Изобретение таким образом, служит для получения усовершенствованных препаратов для специфической иммунотерапии аллергий на травяную пыльцу, что достигается отделением составляющих экстракта, которые являются иммуногенными, но не имеют отношения к терапии. Более того, можно, при помощи химической реакции очищенных аллергенов получить аллергоидный препарат. Изобретение, таким образом, также относится к фармацевтическому препарату, который включает один или более аллергенов, полученных по способу по изобретению и, при желании, соответствующие вспомогательные вещества и эксципиенты.

Способ детально описан ниже:

Очистка природных аллергенов из пыльцы тимофеевки луговой проводится по трехстадийному способу (см. чертеж). После водной экстракции пыльцы при помощи трис/НС1-буферизированного раствора (20 мМ трис/HCl, 1 мМ EDTA, рН 8,0) на протяжении 30 мин, экстракт отделяют при помощи центрифугирования, предпочтительно при 20 000×на протяжении 5 мин. Трис/НСl-буферизированный (20 мМ трис/HCl, 1 мМ EDTA, рН 8,0) верхний слой обрабатывают 1 М сульфата аммония и затем подвергают хроматографии гидрофобного взаимодействия (Фенил-Сефароза с высоким разрешением, Pharmatica). Типичная колонна укомплектована от 50 до 100 мл материала основы и работает при скорости течения около 5 мл/мин. Фракция, проходящая через колонну включает только протеины пяти аллергенных групп: группы 1 (30-35 кДа), группы 2 (11 кДа), группы 3 (12 кДа), группы 10 (13 кДа) и группы 13 (55-60 кДа).

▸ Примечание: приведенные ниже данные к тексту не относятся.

-- ==== Sys2Proof/Laws/OuterAccess.lean ====
section
/-! SUPPORT. What the operations of Machine/Access.lean leave of the outer part of a state. -/

set_option linter.unusedTactic false
set_option linter.unnecessarySeqFocus false
set_option linter.unreachableTactic false
set_option linter.unusedSimpArgs false

namespace Sys2Proof.Machine

@[simp] theorem State.writeFields_outer (s : State) (by_ : Writer) (off : Nat) (val : Word) (fs : List Fld) : (State.writeFields s by_ off val fs).outer = s.outer := by
  unfold State.writeFields
  refine (foldl_outer _ (fun t x => ?_) _ _).trans ?_
  · repeat' split
    all_goals simp
  · simp

@[simp] theorem State.portOff_outer (s : State) (p : Nat) : (State.portOff s p).outer = s.outer := by
  rfl

@[simp] theorem State.afterWrite_outer (s t : State) (by_ : Writer) (off : Nat) (val : Word) : (State.afterWrite s t by_ off val).outer = t.outer := by
  unfold State.afterWrite
  extract_lets o b cleared
  repeat' split
  all_goals (first | with_reducible rfl | (simp; done))

@[simp] theorem State.unmapped_outer (s : State) (off : Nat) : (State.unmapped s off).outer = s.outer := by
  simp [State.unmapped]

@[simp] theorem State.regWrite_outer (s : State) (by_ : Writer) (off : Nat) (val : Word) (fs : List Fld) : (State.regWrite s by_ off val fs).outer = s.outer := by
  unfold State.regWrite
  split
  · rfl
  · extract_lets t
    have ht : t.outer = s.outer := (State.afterWrite_outer _ _ _ _ _).trans (State.writeFields_outer _ _ _ _ _)
    split
    · exact (State.ignored_outer _ _).trans ht
    · exact ht

end Sys2Proof.Machine
end

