-- ==== Sys2Proof/Laws/OuterRestore.lean ====
section
/-! SUPPORT. What the operations of Machine/Restore.lean leave of the outer part of a state. -/

set_option linter.unusedTactic false
set_option linter.unnecessarySeqFocus false
set_option linter.unreachableTactic false
set_option linter.unusedSimpArgs false

namespace Sys2Proof.Machine

@[simp] theorem State.readShard_outer (s : State) (x : Shard) (job : Nat) : (State.readShard s x job).2.outer = s.outer := by
  unfold State.readShard
  refine pair_outer ?_
  generalize x.parts = l
  suffices h : ∀ (l : List (Nat × Nat)) (a : List (Byte × Bool) × State), (l.foldl (fun (a : List (Byte × Bool) × State) p =>
      let y := a.2.readMarked p.1 p.2
      (a.1 ++ y.1, y.2)) a).2.outer = a.2.outer from h l ([], s)
  intro l
  induction l with
  | nil => intro a; rfl
  | cons p l ih => intro a; rw [List.foldl_cons, ih]; simp

@[simp] theorem State.writeParts_outer (s : State) (bs : List Byte) (m0 : List (Nat × Nat)) : (State.writeParts s bs m0).outer = s.outer := by
  induction m0 generalizing s bs <;> simp_all [State.writeParts]
  done

@[simp] theorem State.rewind_outer (s : State) (m : Nat) (ls : Word) : (State.rewind s m ls).outer = s.outer := by
  simp [State.rewind]

@[simp] theorem State.joinReady_outer (s : State) : (State.joinReady s).outer = s.outer := by
  unfold State.joinReady
  split <;> simp

@[simp] theorem State.rebuildFails_outer (s : State) (audit : Bool) : (State.rebuildFails s audit).1.outer = s.outer := by
  simp [State.rebuildFails]

@[simp] theorem State.writeImage_outer (s : State) (lines : List Line) : (State.writeImage s lines).outer = s.outer := by
  unfold State.writeImage
  refine (foldl_outer _ (fun t x => ?_) _ _).trans ?_
  · repeat' split
    all_goals simp
  · simp

@[simp] theorem State.sendHeld_outer (s : State) (lines : List (Line × Bool)) (dst j : Nat) : (State.sendHeld s lines dst j).outer = s.outer := by
  simp [State.sendHeld]

@[simp] theorem State.ledgerSurvivor_outer (s : State) (m : Nat) (pairs : List (Nat × Nat)) : (State.ledgerSurvivor s m pairs).1.outer = s.outer := by
  unfold State.ledgerSurvivor
  dsimp only
  repeat' split
  all_goals first | rfl | simp

@[simp] theorem State.ledgerReplacement_outer (s : State) (m : Nat) (pairs : List (Nat × Nat)) : (State.ledgerReplacement s m pairs).1.outer = s.outer := by
  unfold State.ledgerReplacement
  dsimp only
  repeat' split
  all_goals first | rfl | simp

@[simp] theorem State.ledgerRestore_outer (s : State) (w : Nat) : (State.ledgerRestore s w).1.outer = s.outer := by
  unfold State.ledgerRestore
  dsimp only
  repeat' split
  all_goals first | rfl | simp

@[simp] theorem State.restartModule_outer (s : State) : (State.restartModule s).outer = s.outer := by
  simp [State.restartModule]

@[simp] theorem State.finishOp_outer (s : State) (id result detail : Nat) : (State.finishOp s id result detail).outer = s.outer := by
  rfl

theorem execHeartbeatGraceExpiry_outer (s : State) : ∀ t, execHeartbeatGraceExpiry s = .next t → t.outer = s.outer := by
  intro t h
  unfold execHeartbeatGraceExpiry at h
  split at h <;> (rw [← Host.Outcome.next.inj h]; try simp)

end Sys2Proof.Machine
end

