@[simp] theorem State.modDomain_pending (i : Nat) (f : Domain → Domain) : (s.modDomain i f).pending = s.pending := rfl
@[simp] theorem State.modDomain_edge (i : Nat) (f : Domain → Domain) : (s.modDomain i f).edge = s.edge := rfl
@[simp] theorem State.modDomain_regs (i : Nat) (f : Domain → Domain) : (s.modDomain i f).regs = s.regs := rfl
@[simp] theorem State.modDomain_recent (i : Nat) (f : Domain → Domain) : (s.modDomain i f).recent = s.recent := rfl
@[simp] theorem State.modDomain_cores (i : Nat) (f : Domain → Domain) : (s.modDomain i f).cores = s.cores := rfl
@[simp] theorem State.modDomain_rings (i : Nat) (f : Domain → Domain) : (s.modDomain i f).rings = s.rings := rfl
@[simp] theorem State.modDomain_dies (i : Nat) (f : Domain → Domain) : (s.modDomain i f).dies = s.dies := rfl
@[simp] theorem State.modDomain_mem (i : Nat) (f : Domain → Domain) : (s.modDomain i f).mem = s.mem := rfl
@[simp] theorem State.modDomain_dep (i : Nat) (f : Domain → Domain) : (s.modDomain i f).dep = s.dep := rfl
@[simp] theorem State.modDomain_step (i : Nat) (f : Domain → Domain) : (s.modDomain i f).step = s.step := rfl
@[simp] theorem State.modDomain_mint (i : Nat) (f : Domain → Domain) : (s.modDomain i f).mint = s.mint := rfl
@[simp] theorem State.modDomain_link (i : Nat) (f : Domain → Domain) : (s.modDomain i f).link = s.link := rfl
@[simp] theorem State.modDomain_tsy (i : Nat) (f : Domain → Domain) : (s.modDomain i f).tsy = s.tsy := rfl
@[simp] theorem State.modDomain_jnl (i : Nat) (f : Domain → Domain) : (s.modDomain i f).jnl = s.jnl := rfl
@[simp] theorem State.modDomain_fatal (i : Nat) (f : Domain → Domain) : (s.modDomain i f).fatal = s.fatal := rfl
@[simp] theorem State.modDomain_rec_ (i : Nat) (f : Domain → Domain) : (s.modDomain i f).rec_ = s.rec_ := rfl
@[simp] theorem State.modDomain_ldg (i : Nat) (f : Domain → Domain) : (s.modDomain i f).ldg = s.ldg := rfl
@[simp] theorem State.modDomain_fuses (i : Nat) (f : Domain → Domain) : (s.modDomain i f).fuses = s.fuses := rfl
@[simp] theorem State.modDomain_far (i : Nat) (f : Domain → Domain) : (s.modDomain i f).far = s.far := rfl
@[simp] theorem State.modDomain_nvm (i : Nat) (f : Domain → Domain) : (s.modDomain i f).nvm = s.nvm := rfl
@[simp] theorem State.modDomain_mbx (i : Nat) (f : Domain → Domain) : (s.modDomain i f).mbx = s.mbx := rfl
@[simp] theorem State.modDomain_hostMem (i : Nat) (f : Domain → Domain) : (s.modDomain i f).hostMem = s.hostMem := rfl
@[simp] theorem State.modDomain_power (i : Nat) (f : Domain → Domain) : (s.modDomain i f).power = s.power := rfl
@[simp] theorem State.modDomain_tally (i : Nat) (f : Domain → Domain) : (s.modDomain i f).tally = s.tally := rfl
@[simp] theorem State.modDomain_jtag (i : Nat) (f : Domain → Domain) : (s.modDomain i f).jtag = s.jtag := rfl
@[simp] theorem State.modDomain_bus (i : Nat) (f : Domain → Domain) : (s.modDomain i f).bus = s.bus := rfl
@[simp] theorem State.modDomain_mgmtOut (i : Nat) (f : Domain → Domain) : (s.modDomain i f).mgmtOut = s.mgmtOut := rfl
@[simp] theorem State.modDomain_nextId (i : Nat) (f : Domain → Domain) : (s.modDomain i f).nextId = s.nextId := rfl
@[simp] theorem State.modDomain_free (i : Nat) (f : Domain → Domain) : (s.modDomain i f).free = s.free := rfl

После этого следует снижение объема, предпочтительно при помощи ультрафильтрации или лиофилизации.

На второй стадии аллергены групп 13 и 1 отделяют от аллергенов с низким молекулярным весом при помощи гель-фильтрации согласно их различным молекулярным весам с применением Супердекса® шкала получения 75 (Pharmacia) или подобных известных материалов основы, пригодных для этой цели. Элюент предпочтительно представляет собой 50 мМ гидрогенкарбонат аммония. Скорость течения в колонне составляет около 5 мл/мин. Получают три фракции, которые включают аллергены 1 и 13 (каждый отдельно) и 2, 3 и 10 (в одной фракции).

Аллергены с низким молекулярным весом групп 2, 3 и 10, которые вымываются вместе в третьей фракции гель-фильтрации, разделяют при помощи катионобменной хроматографии. При этом лиофилизированный образец отбирают в водный буфер, предпочтительно 20 мМ фосфатный буфер, рН 7,2, и применяют в катинобменной колонне, уравновешенной этим буфером (например, Source S®). Фракция, проходящая через колонну содержит кислотный аллерген 2. Связанные аллергены 3 и 10 вымывают по очереди при помощи около 20 объемов колонны соляного градиента от 0 до 200 NaCl. Таким образом, группу низкомолекулярных аллергенов разделяют на отдельные аллергены. Также можно применять другие катионобменные материалы согласно изобретению.

При помощи способа по изобретению, который обеспечивается и определяется специфической последовательностью хроматографических стадий и выбором среды хроматографирования, данное изобретение таким образом дает возможность высокоточного способа получения для выделения множества высокочистых природных травяных аллергенов, который не является трудоемким или занимающим много времени, и который может быть осуществлен технологически. Так как применяемые методы очистки очень осторожны с протеинами, их структуры и антигенность сохраняются. Это является предпосылкой успешной диагностики аллергических заболеваний.